Work to be completed
Write back each entry precisely as it is given.

Data for analysis
-- ==== Sys2Proof/Laws/Vars.lean ====
section
/-! SUPPORT. The host variables: reading after binding, and their canonical form. -/

namespace Sys2Proof.Machine

theorem lookup_insertVar_same (x : Var) (v : HostValue) (vs : List (Var × HostValue)) :
    lookup x (insertVar x v vs) = some v := by
  induction vs with
  | nil => simp [insertVar, lookup]
  | cons yw rest ih =>
    obtain ⟨y, w⟩ := yw
    simp only [insertVar]
    split
    · simp [lookup]
    · split
      · simp [lookup]
      · rename_i h
        simp [lookup, h, ih]

theorem lookup_insertVar_other {x z : Var} (v : HostValue) (vs : List (Var × HostValue)) (h : z ≠ x) :
    lookup z (insertVar x v vs) = lookup z vs := by
  induction vs with
  | nil => simp [insertVar, lookup, h]
  | cons yw rest ih =>
    obtain ⟨y, w⟩ := yw
    simp only [insertVar]
    split
    · simp [lookup, h]
    · split
      · rename_i hxy
        subst hxy
        simp [lookup, h]
      · simp [lookup, ih]

/-- A variable bound after an insertion was the inserted one or was bound before. -/
theorem mem_insertVar {x : Var} {v : HostValue} {vs : List (Var × HostValue)} {p : Var × HostValue}
    (h : p ∈ insertVar x v vs) : p = (x, v) ∨ p ∈ vs := by
  induction vs with
  | nil => simpa [insertVar] using h
  | cons yw rest ih =>
    obtain ⟨y, w⟩ := yw
    simp only [insertVar] at h
    split at h
    · simpa using h
    · split at h
      · rcases List.mem_cons.1 h with h | h
        · exact .inl h
        · exact .inr (List.mem_cons_of_mem _ h)
      · rcases List.mem_cons.1 h with h | h
        · exact .inr (by simp [h])
        · exact (ih h).imp_right (List.mem_cons_of_mem _)

/-- Binding keeps the variables strictly rising. -/
theorem insertVar_rising (x : Var) (v : HostValue) {vs : List (Var × HostValue)} (h : varsRising vs) :
    varsRising (insertVar x v vs) := by
  induction vs with
  | nil => simp [insertVar, varsRising]
  | cons yw rest ih =>
    obtain ⟨y, w⟩ := yw
    simp only [varsRising, List.map_cons, List.pairwise_cons] at h ih ⊢
    simp only [insertVar]
    split
    · rename_i hxy
      simp only [List.map_cons, List.pairwise_cons]
      refine ⟨?_, h⟩
      intro z hz
      rcases List.mem_cons.1 hz with rfl | hz
      · exact hxy
      · exact lt_trans hxy (h.1 z hz)
    · rename_i hxy
      split
      · rename_i hxy'
        subst hxy'
        simpa using h
      · rename_i hne
        simp only [List.map_cons, List.pairwise_cons]
        refine ⟨?_, ih h.2⟩
        intro z hz
        obtain ⟨⟨z', u⟩, hp, rfl⟩ := List.mem_map.1 hz
        rcases mem_insertVar hp with hp | hp
        · cases hp
          exact lt_of_le_of_ne (Nat.le_of_not_lt hxy) (fun e => hne e.symm)
        · exact h.1 z' (List.mem_map.2 ⟨_, hp, rfl⟩)

end Sys2Proof.Machine
end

Exercise result
-- ==== Sys2Proof/Laws/Vars.lean ====
section
/-! SUPPORT. The host variables: reading after binding, and their canonical form. -/

namespace Sys2Proof.Machine

theorem lookup_insertVar_same (x : Var) (v : HostValue) (vs : List (Var × HostValue)) :
    lookup x (insertVar x v vs) = some v := by
  induction vs with
  | nil => simp [insertVar, lookup]
  | cons yw rest ih =>
    obtain ⟨y, w⟩ := yw
    simp only [insertVar]
    split
    · simp [lookup]
    · split
      · simp [lookup]
      · rename_i h
        simp [lookup, h, ih]

theorem lookup_insertVar_other {x z : Var} (v : HostValue) (vs : List (Var × HostValue)) (h : z ≠ x) :
    lookup z (insertVar x v vs) = lookup z vs := by
  induction vs with
  | nil => simp [insertVar, lookup, h]
  | cons yw rest ih =>
    obtain ⟨y, w⟩ := yw
    simp only [insertVar]
    split
    · simp [lookup, h]
    · split
      · rename_i hxy
        subst hxy
        simp [lookup, h]
      · simp [lookup, ih]

/-- A variable bound after an insertion was the inserted one or was bound before. -/
theorem mem_insertVar {x : Var} {v : HostValue} {vs : List (Var × HostValue)} {p : Var × HostValue}
    (h : p ∈ insertVar x v vs) : p = (x, v) ∨ p ∈ vs := by
  induction vs with
  | nil => simpa [insertVar] using h
  | cons yw rest ih =>
    obtain ⟨y, w⟩ := yw
    simp only [insertVar] at h
    split at h
    · simpa using h
    · split at h
      · rcases List.mem_cons.1 h with h | h
        · exact .inl h
        · exact .inr (List.mem_cons_of_mem _ h)
      · rcases List.mem_cons.1 h with h | h
        · exact .inr (by simp [h])
        · exact (ih h).imp_right (List.mem_cons_of_mem _)

/-- Binding keeps the variables strictly rising. -/
theorem insertVar_rising (x : Var) (v : HostValue) {vs : List (Var × HostValue)} (h : varsRising vs) :
    varsRising (insertVar x v vs) := by
  induction vs with
  | nil => simp [insertVar, varsRising]
  | cons yw rest ih =>
    obtain ⟨y, w⟩ := yw
    simp only [varsRising, List.map_cons, List.pairwise_cons] at h ih ⊢
    simp only [insertVar]
    split
    · rename_i hxy
      simp only [List.map_cons, List.pairwise_cons]
      refine ⟨?_, h⟩
      intro z hz
      rcases List.mem_cons.1 hz with rfl | hz
      · exact hxy
      · exact lt_trans hxy (h.1 z hz)
    · rename_i hxy
      split
      · rename_i hxy'
        subst hxy'
        simpa using h
      · rename_i hne
        simp only [List.map_cons, List.pairwise_cons]
        refine ⟨?_, ih h.2⟩
        intro z hz
        obtain ⟨⟨z', u⟩, hp, rfl⟩ := List.mem_map.1 hz
        rcases mem_insertVar hp with hp | hp
        · cases hp
          exact lt_of_le_of_ne (Nat.le_of_not_lt hxy) (fun e => hne e.symm)
        · exact h.1 z' (List.mem_map.2 ⟨_, hp, rfl⟩)

end Sys2Proof.Machine
end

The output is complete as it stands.